Let’s be thankful for a billion miles of IP

The coronavirus crisis has shown more clearly than ever just how much we owe to those IP owners whose investments in R&D and contributions to standards have enabled high speed, global connectivity. If we want to ensure they continue to do this vitally important work, writes Daniel Hermele, it is essential we incentivise them to do so

Whether checking our mobile news apps, accessing corporate intranets or communicating over Teams, Zoom or Houseparty, one thing many people are grateful for right now is the ability to remain connected while we stay at home.    

While it might not be as poetic as Love in the time of Cholera, the internet is certainly proving itself a lifesaver in the time of the coronavirus. When we hit send on an email to the other side of the world, desperately search the web for toilet paper or forget to click hide video when joining that work call in our pyjamas, we hardly pause to marvel at the incredible journey our data will take.

New dimensions

Last week I attended a conference from my home in the English countryside. From my laptop, the video data I sent first travelled over wifi to my wireless router modem and then over cellular 4G+ to the nearest cell tower. Next, it went over backhaul links, increasingly using optical standards, to my network carrier and internet service provider. From there, it was transported over hundreds of miles of cable and fibre over national wireline and optical carrier networks, and then over thousands of miles of intercontinental and submarine backbone links to ultimately reach all the other participants’ devices around the world.  All in real-time.

And that’s just one video conference call.  A few days ago, Zoom announced that it was setting up 100 million video calls every day. Assuming Zoom has a 40% market share, we can estimate that about 250 million video calls are now being made every day over the internet.

The current lockdown so many across the world are living through has led us to reconnect on our screens with friends and family we haven’t seen in years.  Meanwhile, jobs that were allegedly impossible to do remotely are suddenly possible. 

Reports on data traffic show that we have transitioned from enjoying cat videos to joining conference calls. Overall traffic is up – for example, Italy has seen a 20% to 40% increase since lockdown. Traffic is also geographically shifting from urban centres to suburban and rural points of presence.

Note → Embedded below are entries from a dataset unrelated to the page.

-- ==== Sys2Proof/Safety.lean ====
section
/-! DEFINITION. The terms in which claims about SIRC are made: the invariant of the machine, and results of the operations in
closed form, written from the rules and not from the turns that compute them. -/

namespace Sys2Proof.Machine

open Sys2Proof

/-! ### The invariant -/

/-- The values register ERR can hold: 0, or the value of one of the eleven codes (60_exceptions.md R210). -/
def errValues : List Word :=
  [0x0000, 0x0101, 0x0102, 0x0103, 0x0104, 0x0205, 0x0306, 0x0307, 0x0308, 0x0309, 0x030A, 0x030B]

/-- What every step keeps: legal capacities (00_scope.md R6); buffers in canonical form; the reserved bits of CTRL, ERR and
WARN reading 0 and ERR holding a listed value (10_state.md R22, R25, R26; 60_exceptions.md R210); OLEN within OBUF and
`OBUF[0:OLEN]` exactly the determined elements of OBUF (10_state.md R28, R33); the hidden state within the capacities, and
empty between operations (10_state.md R35, R47); every draw already named has a number below the counter (log 1). -/
def State.inv (s : State) : Bool :=
  Config.paramsOk s.params &&
  s.ibuf.wf s.params.ibufBytes && s.obuf.wf s.params.obufBytes && s.pbuf.wf s.params.pbufEntries &&
  decide (s.ctrl.toNat ≤ 1) && decide (s.err ∈ errValues) && decide (s.warn.toNat ≤ 3) &&
  decide (s.olen.toNat ≤ s.params.obufBytes) &&
  decide (s.obuf.cells.map Prod.fst = List.range s.olen.toNat) &&
  decide (s.work.out.length ≤ s.params.obufBytes) && decide (s.work.pulses.length ≤ s.params.pbufEntries) &&
  (decide (s.status = .busy) || decide (s.work = Work.closed)) &&
  decide (s.ibuf.seed < s.draws) && decide (s.obuf.seed < s.draws) && decide (s.pbuf.seed < s.draws)

/-! ### Kinds of instruction -/

/-- A command: an instruction that stands for a whole operation (30_encoding.md R70, R71, R73). -/
def isCommand : Instr → Bool
  | .prontoDec _ => true
  | .blEnc _ => true
  | .blDec _ => true
  | .ser16 _ => true
  | .tuyaPack _ => true
  | .tuyaExpand _ => true
  | .b64Enc _ => true
  | .b64Dec _ => true
  | .tuyaComp _ => true
  | .pronto2Bl _ => true
  | .bl2Tuya _ => true
  | .illegal _ => true
  | .lit _ => false
  | .copyS _ _ => false
  | .copyL _ _ => false
  | .p8 _ => false
  | .p16 _ => false
  | .blHeader _ _ => false
  | .prontoHeader _ _ _ => false
  | .pulse16 _ => false
  | .b64Quantum _ _ _ _ _ => false

/-- A Broadlink pulse code as a decoder reads it: `P8` never with the byte 0 (30_encoding.md R77 to R79). -/
def isPulseCode : Instr → Bool
  | .p8 v => v != 0
  | .p16 _ => true
  | _ => false

/-- The microseconds of a pulse code (41_broadlink.md R119). -/
def codeMicros : Instr → Nat
  | .p8 v => (v.toNat * 16384 + 269) / 538
  | .p16 v => (v.toNat * 16384 + 269) / 538
  | _ => 0

/-- The bytes of a list of stream forms, one after the other. -/
def formsBytes (forms : List Instr) : List Byte := forms.flatMap formBytes

/-! ### What an operation may change -/

/-- Only what the engine writes at a completion step may differ: outputs and their lengths, POS, ERR, WARN, STATE, the hidden
state, and the model's counter of draws (10_state.md R46; 60_exceptions.md R221). -/
def onlyResults (s t : State) : Prop :=
  t = { s with
    obuf := t.obuf
    olen := t.olen
    pbuf := t.pbuf
    plen := t.plen
    draws := t.draws
    pos := t.pos
    err := t.err
    warn := t.warn
    status := t.status
    work := t.work }

/-- A buffer that is no output keeps its content and its length (10_state.md R28, R29). -/
def othersKept (s t : State) (outs : Outputs) : Prop :=
  (outs.obuf = false → t.obuf = s.obuf ∧ t.olen = s.olen) ∧ (outs.pbuf = false → t.pbuf = s.pbuf ∧ t.plen = s.plen)

/-- Every output is invalidated: length 0, no element determined, the draws new ones (60_exceptions.md R221). -/
def outputsInvalid (s t : State) (outs : Outputs) : Prop :=
  (outs.obuf = true → t.obuf.cells = [] ∧ t.olen = 0 ∧ s.draws ≤ t.obuf.seed) ∧
  (outs.pbuf = true → t.pbuf.cells = [] ∧ t.plen = 0 ∧ s.draws ≤ t.pbuf.seed)

/-! ### Results in closed form -/

/-- The burst words of a Pronto code after its header, big-endian (20_memory.md R54). -/
def burstWords : List Byte → List (BitVec 16)
  | h :: l :: rest => be16 h l :: burstWords rest
  | _ => []

/-- `round(word * divisor * 0.241246)`, a half rounded up (40_pronto.md R104, R105). -/
def refPulse (divisor word : BitVec 16) : Word :=
  BitVec.ofNat 32 ((word.toNat * divisor.toNat * 120623 + 250000) / 500000)

/-- The tick of a pulse (41_broadlink.md R111). -/
def refTick (p : Word) : Nat := p.toNat * 269 / 8192

/-- The pulse code of a tick (30_encoding.md R77, R78). -/
def refCode (t : Nat) : List Byte :=
  if t < 256 then [BitVec.ofNat 8 t] else [0#8, BitVec.ofNat 8 (t / 256), BitVec.ofNat 8 (t % 256)]

/-- The payload of a train (41_broadlink.md R111). -/
def refPayload (ps : List Word) : List Byte := ps.flatMap fun p => refCode (refTick p)

/-- The frame around a payload (30_encoding.md R76; 41_broadlink.md R114). -/
def refFrame (payload : List Byte) : List Byte :=
  [0x26#8, 0x00#8, BitVec.ofNat 8 (payload.length % 256), BitVec.ofNat 8 (payload.length / 256)] ++ payload ++
    [0x0d#8, 0x05#8] ++ List.replicate ((16 - (payload.length + 10) % 16) % 16) 0#8

/-- A tick in microseconds, `round(t * 8192 / 269)` (41_broadlink.md R119). -/
def refMicros (t : Nat) : Nat := (t * 16384 + 269) / 538

/-- A train as little-endian 16-bit values (20_memory.md R57). -/
def refSerial (ps : List Word) : List Byte :=
  ps.flatMap fun p => [BitVec.ofNat 8 (p.toNat % 256), BitVec.ofNat 8 (p.toNat / 256)]

/-- The bytes of a distance block (42_tuya_format.md R132; 30_encoding.md R82, R83). -/
def refDistance (length distance : Nat) : List Byte :=
  if length < 9 then
    [BitVec.ofNat 8 ((length - 2) * 32 + (distance - 1) / 256), BitVec.ofNat 8 ((distance - 1) % 256)]
  else [BitVec.ofNat 8 (224 + (distance - 1) / 256), BitVec.ofNat 8 (length - 9), BitVec.ofNat 8 ((distance - 1) % 256)]

/-- The meaning of a Tuya stream, block by block from an output already produced, at most so many blocks; none where a block is
cut or refers beyond the output (42_tuya_format.md R136). -/
def refMeaningFrom : Nat → List Byte → List Byte → Option (List Byte)
  | _, [], out => some out
  | 0, _ :: _, _ => none
  | k + 1, h :: rest, out =>
    let t := h.toNat / 32
    let m := h.toNat % 32
    if t = 0 then
      if rest.length < m + 1 then none else refMeaningFrom k (rest.drop (m + 1)) (out ++ rest.take (m + 1))
    else if t = 7 then
      match rest with
      | ext :: dl :: rest' =>
        if out.length < m * 256 + dl.toNat + 1 then none
        else refMeaningFrom k rest' (copyBytes (m * 256 + dl.toNat + 1) (ext.toNat + 9) out)
      | _ => none
    else
      match rest with
      | dl :: rest' =>
        if out.length < m * 256 + dl.toNat + 1 then none
        else refMeaningFrom k rest' (copyBytes (m * 256 + dl.toNat + 1) (t + 2) out)
      | [] => none

/-- `expand(S)` (42_tuya_format.md R136). -/
def refMeaning (stream : List Byte) : Option (List Byte) := refMeaningFrom stream.length stream []

/-- A literal run in blocks of at most 32 bytes, full blocks first, at most so many blocks (42_tuya_format.md R133). -/
def refLiterals : Nat → List Byte → List Byte
  | 0, _ => []
  | _ + 1, [] => []
  | k + 1, b :: bs =>
    BitVec.ofNat 8 (((b :: bs).take 32).length - 1) :: (b :: bs).take 32 ++ refLiterals k ((b :: bs).drop 32)

/-- The most bytes any level gives for `n` input bytes, `n + ceil(n/32)` (43_tuya_levels.md R151, R172). -/
def packBound (n : Nat) : Nat := n + (n + 31) / 32

/-- `BestMatch(pos)` on the suffix array brought up to `pos` from empty (43_tuya_levels.md R157, R159). -/
def bestFrom (data : List Byte) (pos : Nat) : Option (Nat × Nat) :=
  bestMatch data pos (Sfx.bringUp data pos { entries := [], next := 0 })

/-- `BestMatch(pos)` as level 3 uses it, `(0, 0)` when there is none (43_tuya_levels.md R166). -/
def refBest (data : List Byte) (pos : Nat) : Nat × Nat := (bestFrom data pos).getD (0, 0)

/-- Position `p` is a neighbour of `pos` in the suffix array: an earlier position of the window, and no other position of the window
has its suffix between the two (43_tuya_levels.md R156, R159). -/
def neighbour (data : List Byte) (pos p : Nat) : Prop :=
  p < pos ∧ pos ≤ p + 8192 ∧
  ∀ q, q < pos → pos ≤ q + 8192 →
    ¬ (suffixLt data p q = true ∧ suffixLt data q pos = true) ∧ ¬ (suffixLt data pos q = true ∧ suffixLt data q p = true)

/-- A path of the graph of 43_tuya_levels.md R165 from node `p` to node `goal`. -/
def graphPath (data : List Byte) (goal : Nat) : Nat → List PathEdge → Bool
  | p, [] => decide (p = goal)
  | p, e :: es =>
    decide (e.start = p) && decide (p < data.length) &&
    ((decide (e.dist = 0) && decide (1 ≤ e.len) && decide (e.len ≤ min 32 (data.length - p))) ||
     (decide (1 ≤ e.dist) && decide (e.dist = (refBest data p).2) && decide (3 ≤ e.len) &&
      decide (e.len ≤ (refBest data p).1))) &&
    graphPath data goal (p + e.len) es

/-- Of two edges into one node, `e` is relaxed no later than `f`: from a lower position, or from the same one as the match edge of
the two, or as the same edge (43_tuya_levels.md R166). -/
def relaxedBefore (e f : PathEdge) : Prop := e.start < f.start ∨ (e.start = f.start ∧ (e = f ∨ (e.dist ≠ 0 ∧ f.dist = 0)))

/-- The stream of a path: neighbouring literal edges merged into one run, match edges as distance blocks; `run` is the pending run
(43_tuya_levels.md R153, R168). -/
def pathStream (data : List Byte) : List Byte → List PathEdge → List Byte
  | run, [] => refLiterals run.length run
  | run, e :: es =>
    if e.dist = 0 then pathStream data (run ++ between e.start (e.start + e.len) data) es
    else refLiterals run.length run ++ refDistance e.len e.dist ++ pathStream data [] es

/-- The greedy parse from `pos` on, as a path, in at most so many turns: a match of length 3 or more is taken, else one literal byte
(43_tuya_levels.md R153). -/
def greedyPath (find : Nat → Option (Nat × Nat)) (n : Nat) : Nat → Nat → List PathEdge
  | 0, _ => []
  | k + 1, pos =>
    if n ≤ pos then []
    else
      match find pos with
      | some (l, d) =>
        if 3 ≤ l then { start := pos, len := l, dist := d } :: greedyPath find n k (pos + l)
        else { start := pos, len := 1, dist := 0 } :: greedyPath find n k (pos + 1)
      | none => { start := pos, len := 1, dist := 0 } :: greedyPath find n k (pos + 1)

/-- The cost of an edge (43_tuya_levels.md R165). -/
def edgeCost (e : PathEdge) : Nat := if e.dist = 0 then 1 + e.len else if e.len < 9 then 2 else 3

/-- The cost of a path. -/
def pathCost (es : List PathEdge) : Nat := (es.map edgeCost).sum

/-- The base64 alphabet, in the order of its values (44_base64.md R181). -/
def refAlphabet : List Byte :=
  (List.range 26).map (fun k => BitVec.ofNat 8 (0x41 + k)) ++ (List.range 26).map (fun k => BitVec.ofNat 8 (0x61 + k)) ++
    (List.range 10).map (fun k => BitVec.ofNat 8 (0x30 + k)) ++ [0x2B#8, 0x2F#8]

/-- `ALPHA[v]` (44_base64.md R181). -/
def refChar (v : Nat) : Byte := refAlphabet.getD v 0#8

/-- The base64 text of bytes: three bytes give four characters, a last group of one or two is padded (44_base64.md R182). -/
def refText : List Byte → List Byte
  | [] => []
  | [a] => [refChar (a.toNat / 4), refChar (a.toNat % 4 * 16), 0x3D#8, 0x3D#8]
  | [a, b] =>
    [refChar (a.toNat / 4), refChar (a.toNat % 4 * 16 + b.toNat / 16), refChar (b.toNat % 16 * 4), 0x3D#8]
  | a :: b :: c :: rest =>
    refChar (a.toNat / 4) :: refChar (a.toNat % 4 * 16 + b.toNat / 16) :: refChar (b.toNat % 16 * 4 + c.toNat / 64) ::
      refChar (c.toNat % 64) :: refText rest

/-- The state after an operation that completes with a byte result in OBUF and leaves the rest as it was (10_state.md R46). -/
def doneWithBytes (s : State) (out : List Byte) (pos warn : Word) : State :=
  { s with
    obuf := { cells := cellsFrom 0 out, seed := s.draws }
    olen := BitVec.ofNat 32 out.length
    draws := s.draws + 1
    pos := pos
    warn := warn
    err := 0
    status := .done
    work := Work.closed }

/-- The state after an operation that completes with a train in PBUF (10_state.md R46). -/
def doneWithPulses (s : State) (ps : List Word) (pos warn : Word) : State :=
  { s with
    pbuf := { cells := cellsFrom 0 ps, seed := s.draws }
    plen := BitVec.ofNat 32 ps.length
    draws := s.draws + 1
    pos := pos
    warn := warn
    err := 0
    status := .done
    work := Work.closed }

/-- The state after an operation that completes with both outputs (10_state.md R46). -/
def doneWithBoth (s : State) (out : List Byte) (ps : List Word) (pos warn : Word) : State :=
  { s with
    obuf := { cells := cellsFrom 0 out, seed := s.draws }
    olen := BitVec.ofNat 32 out.length
    pbuf := { cells := cellsFrom 0 ps, seed := s.draws + 1 }
    plen := BitVec.ofNat 32 ps.length
    draws := s.draws + 2
    pos := pos
    warn := warn
    err := 0
    status := .done
    work := Work.closed }

/-- The state after an operation with OBUF as its output that faults at a stated position (60_exceptions.md R221). -/
def faultedBytes (s : State) (err pos warn : Word) : State :=
  { s with
    obuf := { cells := [], seed := s.draws }
    olen := 0
    draws := s.draws + 1
    pos := pos
    warn := warn
    err := err
    status := .fault
    work := Work.closed }

/-- The state after an operation with PBUF as its output that faults at a stated position (60_exceptions.md R221). -/
def faultedPulses (s : State) (err pos warn : Word) : State :=
  { s with
    pbuf := { cells := [], seed := s.draws }
    plen := 0
    draws := s.draws + 1
    pos := pos
    warn := warn
    err := err
    status := .fault
    work := Work.closed }

/-- The state after an operation with both outputs that faults at a stated position (45_chains.md R197). -/
def faultedBoth (s : State) (err pos warn : Word) : State :=
  { s with
    obuf := { cells := [], seed := s.draws }
    olen := 0
    pbuf := { cells := [], seed := s.draws + 1 }
    plen := 0
    draws := s.draws + 2
    pos := pos
    warn := warn
    err := err
    status := .fault
    work := Work.closed }

/-- `t` is the state after an operation with OBUF as its output that ends in CapacityExceeded: POS is a draw, of which nothing is
said (60_exceptions.md R217, R222). -/
def overflowedBytes (s t : State) (warn : Word) : Prop := t = { faultedBytes s 0x0307 t.pos warn with draws := t.draws }

/-- The same with PBUF as the output. -/
def overflowedPulses (s t : State) (warn : Word) : Prop := t = { faultedPulses s 0x0307 t.pos warn with draws := t.draws }

/-- The same with both outputs (45_chains.md R197). -/
def overflowedBoth (s t : State) (warn : Word) : Prop := t = { faultedBoth s 0x0307 t.pos warn with draws := t.draws }

end Sys2Proof.Machine
end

As we adjust to the new social and economic order, the internet is doing exactly what it was designed to do – reconfigure itself to keep us connected and safe.

All change

Since the world wide web was launched in 1993, access speeds have got 20,000 times faster - from 56 kbps dial-up modems to 1 gbps fibre to the home readily available in the UK today.  In carrier networks we now have switches and routers using insanely fast silicon with 7nm architecture and wireline or optical links using four- or eight-dimensional modulation schemes for encoding complex data constellations onto carrier waves.  Try saying “bi-orthogonal, binary pulse-position modulation, polarization-switched, differential quadrature phase-shift keying” after a glass of Prosecco.

These technologies have accelerated carrier transmission speeds into terabit territory. In 2014, researchers demonstrated a link over a single optical fibre the width of a human hair and 1km in length reaching a speed of 255 Tbps. That’s five billion times faster than 56 kbps dial-up!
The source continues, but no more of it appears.